Scottish football 'more than 500 years old'
- Published
"Organised" football was being played in castle courtyards in Scotland more than 500 years ago, experts have found.
Documents show a set of accounts from the court of King James IV indicating he paid two shillings for a bag of "fut ballis" in April 1497.
The world's oldest surviving football dates back to 1540 and was found behind panelling in Stirling Castle.
The Scottish Football Museum said it appeared the game evolved rather than was invented.
Richard McBrearty, the museum curator, told 91热爆 Radio Scotland's Good Morning Scotland programme it appeared rules were emerging in the 15th and 16th Century, hundreds of years before football was codified at Cambridge University in 1848.
He said: "We know that the game was played in the royal court going back to the 15th Century, 1497, there's accounts of footballs being ordered for the king's court, by the lord high treasurer.
"There's fascinating stuff going into the 16th Century, there's a game that Mary Queen of Scots watches in 1568, she's just fled after the Battle of Langside and is at Carlisle Castle.
"A Scottish retinue plays a game for her amusement for two hours and the game's described as being a game of skill, with a little foul play, and the skill is mentioned because of the smallness of the ball.
"The number of players is quite interesting, it mentions specifically 20 players, that suggests a small sided game of 10 in each side."
The first association game in Scotland in 1868 was between Queens Park and The Thistle.
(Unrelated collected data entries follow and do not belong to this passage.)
-- ==== Sys2Proof/Machine/Step.lean ====
section
/-!
DEFINITION. One step of the machine, and where it takes its next command from.
-/

namespace Sys2Proof.Machine

/-- One step: the next host event is taken (20_memory.md R63, R70). -/
def step (s : State) : Host.Outcome State Fault Refusal := s.takeNext

/-- The state in which the host's next transaction is RegWrite(CMD, w), w being the row's bits and
zeros above them: the block does not fetch, it runs the word the host writes (10_state.md R38,
R27; log 11). -/
def State.withFetchWord (s : State) (nbits w : Nat) : State :=
  { s with pending := .regWrite 0 (.word (BitVec.ofNat 32 (w % 2 ^ nbits))) :: s.pending }

end Sys2Proof.Machine
end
It also lasted two hours but was 20-a-side.
"The traditional notion is that in the early 19th Century the modern game is born and that it's almost a revolution, an invention in that respect, we're arguing now from some of the evidence that we're starting to find that really it's an evolution, that the game's evolved over hundreds of years," Mr McBrearty added.
He said there was evidence of structured and skilled games and also of bad tempered players, with one clash even leading to the threat of a duel in the aftermath.